A person who is not engaged in an unlawful activity and who is attacked in any other place where he or she has a right to be has no duty to retreat and has the right to stand his or her ground and meet force with force, including deadly force IF he or she reasonably believes it is necessary to do so to prevent death or great bodily harm to himself or herself or another or to prevent the commission of a forcible felony.This is straight forward common sense.
It basically says if you are somewhere where you have a right to be, not breaking the law, and someone attacks you AND you believe your only option to escape death or great bodily harm is to return force with force, then you have the right to do so. That is, if your perception is that trying to retreat would jeopardize you or someone else, then you may instead use force to defend your self without retreating.
Do you not want that right? Imagine you're sitting somewhere in public. Suddenly someone attacks you violently and you grab a stick and hit them back because you are afraid for your life. Without stand your ground YOU would be guilty of assault because you didn't first try to run like a pansy, exposing your back. That's all stand your ground is.

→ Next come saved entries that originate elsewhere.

/-- DO_OVERTEMP_END (R258). -/
def execDoOvertempEnd (ch : Nat) (s : State) : Out :=
  if ch ≥ 8 then .fault .noSuchUnit
  else if !(s.doCh ch).ovt then .next s
  else .next ((s.onDo ch fun c => { c with ovt := false }).moveDo ch).trackDrives

/-- DO_OPEN: after step 8, on for 100 ms below 3 mA (R259). -/
def execDoOpen (ch : Nat) (s : State) : Out :=
  if ch ≥ 8 then .fault .noSuchUnit
  else if !(s.doCh ch).pad || (s.doCh ch).openl || s.fio.fullAt.isNone then .next s
  else .next (((s.jump (tbAdd (s.doCh ch).onAt 100000)).onDo ch fun c => { c with openl := true }).raise 89)

/-- DO_OPEN_CLEAR: 100 ms at or above 5 mA (R259). -/
def execDoOpenClear (ch : Nat) (s : State) : Out :=
  if ch ≥ 8 then .fault .noSuchUnit else .next (s.onDo ch fun c => { c with openl := false })

/-! ### Inputs (R250 to R254) -/

/-- The field die senses its inputs: L+ present, awake (Table 12-1). -/
def State.senses (s : State) : Bool := s.fio.lpres && s.awake

/-- A level as it stands, with no change latched. -/
def State.setLevel (n : Nat) (l : Bool) (s : State) : State := s.onDi n fun c => { c with level := l }

/-- A change of an enabled input latched, with DI_CHANGE (R254). -/
def State.latchChange (n : Nat) (l : Bool) (s : State) : State :=
  let s := s.onField fun f => if l then { f with rise := putBit f.rise n true } else { f with fall := putBit f.fall n true }
  (s.flag 0x340C (wN (2 ^ (if l then n else 16 + n)))).raise 85

/-- A comparator's level of a pad voltage in mV: between its thresholds it stays (Table 12-2). -/
def diLevel (typ : Nat) (doze : Bool) (mv : Int) (was : Bool) : Bool :=
  let (on, off) : Int × Int :=
    if typ = 3 then (if doze then (10000, 7500) else (9500, 8000)) else if doze then (12000, 9000) else (11500, 10000)
  if mv > on then true else if mv < off then false else was

/-- The filter time in force in µs (Table 12-3): at least 200 µs before step 8 (R251). -/
def State.filtUs (s : State) (n : Nat) : Nat :=
  let f := [3, 100, 1000, 3000, 10000, 20000][(s.diConf n).filt]?.getD 3000
  if s.fio.fullAt.isNone then max f 200 else f

/-- Every filter counts afresh from now. -/
def State.restartFilters (s : State) : State :=
  s.onField fun f => { f with di := updAll f.di fun _ c => { c with countFrom := s.tb } }

/-- DI_FILTERED_CHANGE: the comparator has shown the new level at a pad voltage in every sample from t0 for the filter time, and the
change reaches the main side; a count that began before its restart is none (R249, R251). -/
def execDiFilteredChange (ch : Nat) (obs : DiObs) (s : State) : Out :=
  if ch ≥ 16 then .fault .noSuchUnit
  else
    let c := s.diCh ch
    let level := diLevel (s.diConf ch).typ false obs.mv c.level
    if !s.senses || !s.fio.linkok || !(s.diConf ch).en || c.level = level || tbSub obs.t0 c.countFrom > 2 ^ 40 then .next s
    else
      let s := s.jump (tbAdd obs.t0 (s.filtUs ch))
      let s' := s.setLevel ch level
      .next (latchHold s (if c.valid then s'.latchChange ch level else s').noteIlk)

/-- DI_INPUT_VALID: the end of an input's first full filter interval after reset, L+ or the link's return, at a pad voltage mv (R249,
R261). -/
def execDiInputValid (ch : Nat) (mv : Int) (s : State) : Out :=
  if ch ≥ 16 then .fault .noSuchUnit
  else if !s.senses || !s.fio.linkok || !(s.diConf ch).en then .next s
  else
    let s := s.jump (tbAdd (s.diCh ch).countFrom (s.filtUs ch))
    .next (latchHold s (s.onDi ch fun c => { c with level := diLevel (s.diConf ch).typ false mv c.level, valid := true }).noteIlk)

/-- DI_CURRENT_MEAN: the mean of a whole millisecond after step 8, with the runs of R252. -/
def execDiCurrentMean (ch : Nat) (ua : Nat) (v10mV : Nat) (s : State) : Out :=
  if ch ≥ 16 then .fault .noSuchUnit
  else
    match s.fio.fullAt with
    | none => .next s
    | some t0 =>
      if !s.senses then .next s
      else
        let s := s.jump (if s.tb % 1000 = 0 && (s.diCh ch).tick != some s.tb then s.tb else nextMultiple 1000 s.tb)
        if tbSub s.tb t0 ≤ 1000 then .next s
        else
          let k := s.diConf ch
          .next (s.onDi ch fun c =>
            let c := { c with iin := ua, vin := v10mV, tick := some s.tb }
            if !k.en || !k.wben then { c with lowT1 := none, highT1 := none }
            else if ua < 350 then { c with lowT1 := some (c.lowT1.getD s.tb), highT1 := none }
            else if ua ≥ 400 then { c with lowT1 := none, highT1 := some (c.highT1.getD s.tb) }
            else { c with lowT1 := none, highT1 := none })

/-- The field die's wire break crosses the lane: FISTWB, the latch and the event change on arrival (R249, R252). -/
def State.arriveWb (n : Nat) (s : State) : State :=
  let c := s.diCh n
  if c.wb = c.wbDie then s
  else if c.wbDie then
    let s := (s.onDi n fun c => { c with wb := true }).onField fun f => { f with wbl := putBit f.wbl n true }
    (s.flag 0x3408 (wN (2 ^ (16 + n)))).raise 86
  else (s.onDi n fun c => { c with wb := false }).raise 87

/-- A declaration or clearing at the field die, which crosses the lane at once while the link is up. -/
def State.classify (n : Nat) (wb : Bool) (s : State) : State :=
  let s := s.onDi n fun c => { c with wbDie := wb, lowT1 := none, highT1 := none }
  if s.fio.linkok then s.arriveWb n else s

/-- DI_WIRE_BREAK_DECLARE: WBTIME after t1 (R252). [DEDUCED, log 54] -/
def execDiWireBreakDeclare (ch : Nat) (s : State) : Out :=
  if ch ≥ 16 then .fault .noSuchUnit
  else
    match (s.diCh ch).lowT1 with
    | none => .next s
    | some t =>
      let k := s.diConf ch
      if (s.diCh ch).wbDie || !k.en || !k.wben || s.fio.fullAt.isNone then .next s
      else
        let s := s.jump (tbAdd t (10000 * k.wbtime))
        .next (latchHold s (s.classify ch true).noteIlk)

/-- DI_WIRE_BREAK_CLEAR: the means have stayed at or above 0.40 mA for WBTIME (R252). -/
def execDiWireBreakClear (ch : Nat) (s : State) : Out :=
  if ch ≥ 16 then .fault .noSuchUnit
  else
    match (s.diCh ch).highT1 with
    | none => .next s
    | some t =>
      if !(s.diCh ch).wbDie || s.fio.fullAt.isNone then .next s
      else
        let s := s.jump (tbAdd t (10000 * (s.diConf ch).wbtime))
        .next (latchHold s (s.classify ch false).noteIlk)

/-- DI_DOZE_CHANGE: the DOZE comparator of an input with WAKE 1 shows the level other than on entry; an input that was not valid then has
none to differ from, and what L+ becoming present brings is no change (R254). [DEDUCED, log 54] -/
def execDiDozeChange (obs : DiDozeObs) (s : State) : Out :=
  let ch := obs.ch
  if ch ≥ 16 then .fault .noSuchUnit
  else
    let c := s.diCh ch
    let level := diLevel (s.diConf ch).typ true obs.mv c.entry
    if s.phase != .doze || !s.fio.lpres || !(s.diConf ch).en || !(s.diConf ch).wake || !c.entryOk || level == c.entry then .next s
    else .next ((s.setLevel ch level).latchChange ch level)

/-! ### L+ and the link (R248, R249, R261) -/

/-- FRAMEERR: every frame that failed, modulo 2^8 (R264). [DESIGN CHOICE, log 102] [DESIGN CHOICE, log 21] -/
def State.frameErrors (s : State) : Nat :=
  match s.fio.framesAt with
  | none => s.fio.frameerr.toNat
  | some t =>
    (s.fio.frameerr.toNat + ((Config.failedFrames s.era).dedup.filter fun q => inWindow q t (tbSub s.tb t)).length) % 256

/-- The couplers carry frames in NAP and RUN with L+ present: what failed so far is counted, and the count goes on or rests (R249).
[DESIGN CHOICE, log 102] -/
def State.countFrames (s : State) : State :=
  s.onField fun f =>
    { f with frameerr := BitVec.ofNat 8 s.frameErrors, framesAt := if s.awake && f.lpres then some s.tb else none }

/-- LPLUS_PRESENT; a report in reset raises LPLUS_OK with the release. [DEDUCED, log 54] -/
def execLplusPresent (l10mV : Nat) (s : State) : Out :=
  if s.phase == .unpowered || s.fio.lpres then .next s
  else
    let s := ((s.onField fun f => { f with lpres := true, lplus := l10mV, lpAt := some s.tb, linkok := s.awake || s.phase == .doze }).restartFilters).raise 11
    .next s.countFrames.moveDos.noteIlk

/-- The release of reset finds L+ present: its report, the link, the first filter interval (R248, R261). [DEDUCED, log 54] -/
def State.releaseField (s : State) : State :=
  let s := s.restartFilters.countFrames
  if s.fio.lpres then ((s.onField fun f => { f with linkok := true }).raise 11).moveDos else s

/-- LPLUS_LOST: inputs invalid, declarations ended without DI_WIRE_OK, outputs unpowered. [DEDUCED, log 54] -/
def execLplusLost (l10mV : Nat) (s : State) : Out :=
  if !s.fio.lpres then .next s
  else
    let s' := s.onField fun f =>
      { f with lpres := false, lplus := l10mV, lpAt := some s.tb, di := updAll f.di fun _ c =>
          { c with level := false, valid := false, wb := false, wbDie := false, lowT1 := none, highT1 := none } }
    .next (latchHold s (s'.raise 10).countFrames.moveDos.noteIlk)

/-- FIELD_LINK_FAULT, in NAP and RUN: 8 failed frames in succession, or 8 µs without one; failed is how many failed. Each output takes its
LOSS state, off or its last command, until the link has returned (R249). A loss that follows an L+ loss is none. -/
def execFieldLinkFault (failed : Nat) (s : State) : Out :=
  if !s.fio.lpres || !s.fio.linkok || !s.awake then .next s
  else
    let s' := s.countFrames.onField fun f =>
      { f with linkok := false, frameerr := f.frameerr + BitVec.ofNat 8 failed, di := updAll f.di fun _ c => { c with valid := false }
               dout := updAll f.dout fun n c => { c with lossCmd := (s.doConf n).loss && c.sent } }
    .next (latchHold s (s'.raise 91).moveDos.noteIlk)

/-- FIELD_LINK_RETURN: 100 good frames; inputs are valid after their next full filter interval (R249, R303).
[DEDUCED, log 54] -/
def execFieldLinkReturn (s : State) : Out :=
  if !s.fio.lpres || s.fio.linkok || !s.awake then .next s
  else
    let s' := ((s.onField fun f => { f with linkok := true }).restartFilters).moveDos
    .next (latchHold s ((List.range 16).foldl (fun s n => s.arriveWb n) s').noteIlk)

/-! ### Step 8, DOZE, commits -/

/-- Field-side power transfer starts: full rate from this quantum (R251, R252). -/
def State.startField (s : State) : State := (s.onField fun f => { f with fullAt := some s.tb }).restartFilters

/-- Field-side power transfer stops: no classification, no measurement; declarations stand (Table 12-1). -/
def State.stopField (s : State) : State :=
  (s.onField fun f =>
    { f with fullAt := none, di := updAll f.di fun _ c => { c with lowT1 := none, highT1 := none, vin := 0 } }).restartFilters

/-- The levels on entry to DOZE (R254). [DEDUCED, log 54] -/
def State.dozeField (s : State) : State := s.onField fun f => { f with di := updAll f.di fun _ c => { c with entry := c.level, entryOk := c.valid } }

/-- DI configuration put in force: a changed input restarts its filter and classification; EN 0 or WBEN 0 ends a declaration (R252,
Table 12-5). [DEDUCED, log 54] -/
def State.applyDi (new : Vector DiCfg 16) (s : State) : State :=
  let old := s.applied.di
  let f := fun (n : Nat) (c : DiChan) =>
    let a := nth old n {}
    let b := nth new n {}
    if a = b then c
    else
      let on := b.en && b.wben
      let c := { c with countFrom := s.tb, lowT1 := none, highT1 := none, wb := c.wb && on, wbDie := c.wbDie && on }
      if a.en = b.en then c else { c with valid := false, level := false }
  ({ s with applied := { s.applied with di := new }, fio := { s.fio with di := updAll s.fio.di f } } : State).noteIlk

/-- DO configuration put in force. -/
def State.applyDoConf (new : Vector DoCfg 8) (s : State) : State :=
  ({ s with applied := { s.applied with dout := new } } : State).moveDos

/-- FIO_CLEAR at its apply quantum (R257). -/
def State.applyFioClear (p : Bytes) (s : State) : State :=
  ((List.range 8).foldl (fun s n => if bit (u8 p 0) n then (s.onDo n fun c => { c with short := false }).moveDo n else s) s).trackDrives

/-! ### Commands -/

/-- DI_CONFIG. -/
def cmdDiConfig (c : Ctx) (s : State) : State × Ans :=
  let p := c.p
  let n := u8 p 0
  let names := (List.range 16).any fun i => (n == 0xFF || n == i) && (nth s.com.cfg.di i {}).en && s.names (0x70 + i)
  stagedCmd 0x58
    [(n > 15 && n != 0xFF, badParam 0), (u8 p 1 > 1, badParam 1), (u8 p 2 != 1 && u8 p 2 != 3, badParam 2), (u8 p 3 > 5, badParam 3),
     (u8 p 4 > 1, badParam 4), (u8 p 5 < 1, badParam 5), (u8 p 6 > 1, badParam 6)]
    [(s.pers == .service && u8 p 1 == 0 && names, refused stConflict)] [] c s

/-- DO_CONFIG. -/
def cmdDoConfig (c : Ctx) (s : State) : State × Ans :=
  let p := c.p
  let n := u8 p 0
  stagedCmd 0x59
    [(n > 7, badParam 0), (u8 p 1 > 1, badParam 1), (u8 p 2 > 1, badParam 2), (u8 p 3 > 1, badParam 3)]
    [(s.pers == .service && u8 p 1 == 0 && (nth s.com.cfg.dout n {}).en && s.names (0x80 + n), refused stConflict),
     (u8 p 1 == 0 && (s.com.cfg.driveOf (0x80 + n)).isSome, refused stConflict)] [] c s

/-- FIO_CLEAR. -/
def cmdFioClear (c : Ctx) (s : State) : State × Ans := stagedCmd 0x5B [] [] [] c s

/-- A map of sixteen inputs or eight outputs. -/
def diMap (s : State) (f : DiChan → Bool) : Nat := ((List.range 16).map fun n => b2n (f (s.diCh n)) * 2 ^ n).sum
def doMap (s : State) (f : DoChan → Bool) : Nat := ((List.range 8).map fun n => b2n (f (s.doCh n)) * 2 ^ n).sum

/-- VALID: enabled and valid. -/
def State.diValidMap (s : State) : Nat :=
  ((List.range 16).map fun n => b2n ((s.diConf n).en && (s.diCh n).valid) * 2 ^ n).sum

/-- FISTLNK[7:0]. -/
def State.fistLink (s : State) : Nat := b2n s.fio.lpres + 2 * b2n s.fio.linkok + 4 * b2n s.fio.fullAt.isSome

Does stand your ground even apply to Geroge Zimmerman's case? It's questionable. Zimmerman was pinned down when he was being severely beaten. An eye witness confirms that. He could not retreat. It wasn't an option. Once attacked with deadly force, the head pounding, Zimmerman had no chance to run, therefore stand your ground does not even apply. Plain old self-defense applies.
The attack on Zimmerman was, by his account, in two stages. First, was an initial blow to the nose. Had Zimmerman shot at that point then his only hope would be "stand your ground." But the second stage of the attack was for Zimmerman to be pinned down and having his head pounded on the concrete, as the eyewitness confirms. At this point stand your ground was irrelevant.